Me gusta escuchar el traqueteo de las ruedas de las maletas nuevas. Suenan a ilusión, como a primer día de colegio pero sin colegio.
A vacaciones. A eso suenan.
Disfruto viendo la cantidad de tamaños, modelos y colores que hay. Cada viajero tiene la suya, casi igual a él. Como las mascotas, que dicen que siempre acaban pareciéndose a sus dueños.
La mía, mi maleta, que para mascotas no me da el sueldo de limpiadora en el hotel, es heredada de mi padre. De cuando se vino a trabajar a la ciudad, en la construcción. Es de esas de cuero duro, que pesa un quintal, de color marrón oscuro, y con dos cinchas gordas como cinturones de abuelo fofo. Está en el trastero, criando polvo, con los chismes que estorban en casa.
A veces subo; a ordenar, por nostalgia, por quitarme de las voces de la tele, que Juan parece que está disparando también al malo de la peli, y de las peleas de los chiquillos. Que los quiero mucho a todos, para eso los tuve y para eso me casé. Pero a veces un ratito a solas conmigo misma y mis pensamientos… Y una cervecita bien fría. O dos. Pero a ver quién me cogía escaleras abajo después. Un quinto piso sin ascensor.
Ya no estoy para juergas ni rondas de cervezas interminables con las amigas.

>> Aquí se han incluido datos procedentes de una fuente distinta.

-- ==== Sys2Proof/Machine/Fut.lean ====
section
/-! DEFINITION. Future words (07 R196 to R198, Table 07-6). -/

namespace Sys2Proof.Machine

/-- The place of a future word, or why it has none: only the CSM and DSP windows hold them (07 R196). -/
def futPlace (s : State) (acc : Acc) (va : Word) : State × Except Cause Place :=
  if va.toNat % 8 != 0 then (s, .error .align)
  else
    match windowOf va.toNat with
    | some 2 => translate s s.ctx s.dtlb acc va
    | some 3 => translate s s.ctx s.dtlb acc va
    | _ => (s, .error .perm)

/-- The waiters of a location. -/
def futWaiters (s : State) (loc : Nat) : List FutWait := s.dev.futq.filter (·.loc == loc)

/-- Whether a word's bit lets an operation of a kind proceed (07 Table 07-6). -/
def futBit (s : State) (loc : Nat) (k : FutKind) : Bool := wordFull s.dev.mem loc != (k == .give)

/-- Whether a waiter of another core comes first at a word: one the last change of the bit lets complete, or one that the bit
no longer holds up (07 R197). -/
def futOwed (s : State) (core loc : Nat) : Bool :=
  (futWaiters s loc).any (fun w => w.core != core && (w.owed || futBit s loc w.kind))

/-- Whether an operation of a core may proceed on a word: where the bit lets it, in order of arrival, but after those that the
last change of the bit lets complete; of these every `fget` comes before the `ftake` (07 R197). -/
def futReady (s : State) (core loc : Nat) (k : FutKind) : Bool :=
  let ws := futWaiters s loc
  futBit s loc k &&
    match ws.find? (·.core == core) with
    | none => !futOwed s core loc
    | some w =>
      if w.owed then k != .take || !ws.any (fun o => o.core != core && o.owed && o.kind == .get)
      else !ws.any (·.owed) && !(ws.takeWhile (fun o => o.core != core)).any (fun o => futBit s loc o.kind)

/-- The running core as a waiter of a word. -/
def futEnqueue (loc : Nat) (k : FutKind) (s : State) : State :=
  if s.dev.futq.any (fun w => w.core == s.at_) then s
  else s.mapDev (fun d => { d with futq := d.futq ++ [⟨s.at_, loc, k, false, none⟩] })

/-- The running core no longer a waiter. -/
def futLeave (s : State) : State :=
  s.mapDev (fun d => { d with futq := d.futq.filter (fun w => w.core != s.at_) })

/-- The first waiter of a kind at a word. -/
def firstFut (loc : Nat) (k : FutKind) (q : List FutWait) : Option FutWait := q.find? (fun w => w.loc == loc && w.kind == k)

/-- The waiters after a word's bit has changed: when it fills, every `fget` and the longest-waiting `ftake` complete; when it
empties, the longest-waiting `fgive` (07 R197). One that a fill lets complete returns the word as it stands then, v
(18 R417). -/
def futTurn (loc : Nat) (f : Bool) (v : Nat) (q : List FutWait) : List FutWait :=
  q.map (fun w =>
    if w.loc != loc then w
    else
      let owed := if f then w.kind == .get || firstFut loc .take q == some w else firstFut loc .give q == some w
      { w with owed := owed, got := if f && owed then some v else none })

/-- The full/empty bit of a location set; a change gives those that waited for it their turn (07 R197). -/
def markFull (loc : Nat) (f : Bool) (s : State) : State :=
  s.mapDev (fun d => { d with
    mem := setFull d.mem loc f
    futq := if wordFull d.mem loc == f then d.futq else futTurn loc f (readNat d.mem 0 8 loc) d.futq })

/-- The word as it stood when it was filled, for a member of the running core that has waited for that (18 R417). -/
def futGot (s : State) (loc : Nat) : Option Nat := ((futWaiters s loc).find? (·.core == s.at_)).bind (·.got)

/-- A member that waits: `act` is its effect at the word's place once it may proceed, `val` what UTVAL holds (07 R197, R198). -/
def futMember (k : FutKind) (acc : Acc) (val : Word → Word) (rs : List Reg) (a : Reg) (imm : BitVec 11)
    (act : Option Nat → Word → Place → State → State) (s : State) : Result :=
  .next (orderedAccess rs s (fun s =>
    let va := opVal s 0 a + offUnits imm 8
    match futPlace s acc va with
    | (s, .error c) => trap c va s
    | (s, .ok p) =>
      if rmwQueued s p.loc 8 then stall s
      else if futReady s s.at_ p.loc k then act (futGot s p.loc) va p (futLeave s)
      else waitOrEmpty (val va) (futEnqueue p.loc k s)))

/-- The effect of a member that reads the word, or returns what it held when it was filled: `empties` says that it takes it
(07 Table 07-6). -/
def futRead (empties : Bool) (d : Reg) (scope : BitVec 2) (cls : BitVec 4) (st : BitVec 2) (got : Option Nat) (va : Word)
    (p : Place) (s : State) : State :=
  if anyPoisoned s.dev 8 p.loc then trap .poison va s
  else
    let v := got.getD (readNat s.dev.mem p.key 8 p.loc)
    let s := if empties then markFull p.loc false s else s
    retire st 8 (writeLat (acquireOf p.loc scope (clsMask cls) (s.mapDev (passAcked (p.loc / 128)))) d .interlocked (BitVec.ofNat 64 v))

/-- `fget` (07 Table 07-6). -/
def execFget (d a : Reg) (imm : BitVec 11) (scope : BitVec 2) (cls : BitVec 4) (st : BitVec 2) (s : State) : Result :=
  futMember .get .read id [a] a imm (futRead false d scope cls st) s

/-- `ftake` (07 Table 07-6). -/
def execFtake (d a : Reg) (imm : BitVec 11) (scope : BitVec 2) (cls : BitVec 4) (st : BitVec 2) (s : State) : Result :=
  futMember .take .read id [a] a imm (futRead true d scope cls st) s

/-- `fgive`: a release (07 Table 07-1, Table 07-6). -/
def execFgive (b a : Reg) (imm : BitVec 11) (_scope : BitVec 2) (_cls : BitVec 4) (st : BitVec 2) (s : State) : Result :=
  futMember .give .write (· + 1) [a, b] a imm (fun _ va p s =>
    let v := opVal s 1 b
    retire st 8 (markFull p.loc true (catWrite va 8 (storeLoc s.release p.key p.loc 8 v.toNat false)))) s

/-- A member that never waits: it acts as a plain access, after the waiters that have their turn (07 R177, R197). -/
def futNow (acc : Acc) (cls : BitVec 4) (a : Reg) (imm : BitVec 11) (act : Place → State → State) (s : State) : Result :=
  .next (plainAccess cls [a] s (fun s =>
    let va := opVal s 0 a + offUnits imm 8
    match futPlace s acc va with
    | (s, .error c) => trap c va s
    | (s, .ok p) => if futOwed s s.at_ p.loc || rmwQueued s p.loc 8 then stall s else act p s))

/-- `fempty` (07 Table 07-6). -/
def execFempty (a : Reg) (imm : BitVec 11) (_scope : BitVec 2) (cls : BitVec 4) (st : BitVec 2) (s : State) : Result :=
  futNow .write cls a imm (fun p s => retire st 8 (markFull p.loc false s)) s

/-- `fpeek` (07 Table 07-6). -/
def execFpeek (d a : Reg) (imm : BitVec 11) (_scope : BitVec 2) (cls : BitVec 4) (st : BitVec 2) (s : State) : Result :=
  futNow .read cls a imm (fun p s =>
    retire st 8 (writeLat s d .interlocked (boolW (wordFull s.dev.mem p.loc)))) s

end Sys2Proof.Machine
end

Ay, qué tiempos… A veces nos cruzamos por el barrio, nos saludamos, pero corriendo que tengo que ir a por el pan o a recoger a los chiquillos del cole, que mi Paco tiene turno de noche. Ya otro fin de semana nos juntamos.
Pero pasan fines de semana y pasa el tiempo y cada una a su vida.
Más tiempo y más vida hace que esa maleta llegó aquí. Vino para seis meses, lo que duraría la obra, le dijeron a mi padre. Pero aquí se quedó con ellos dos. Casi cincuenta años, o más. Ya ni me acuerdo cuando dejaron mis padres el pueblo. Puede que ni ellos mismos se acuerden. Yo ya nací aquí.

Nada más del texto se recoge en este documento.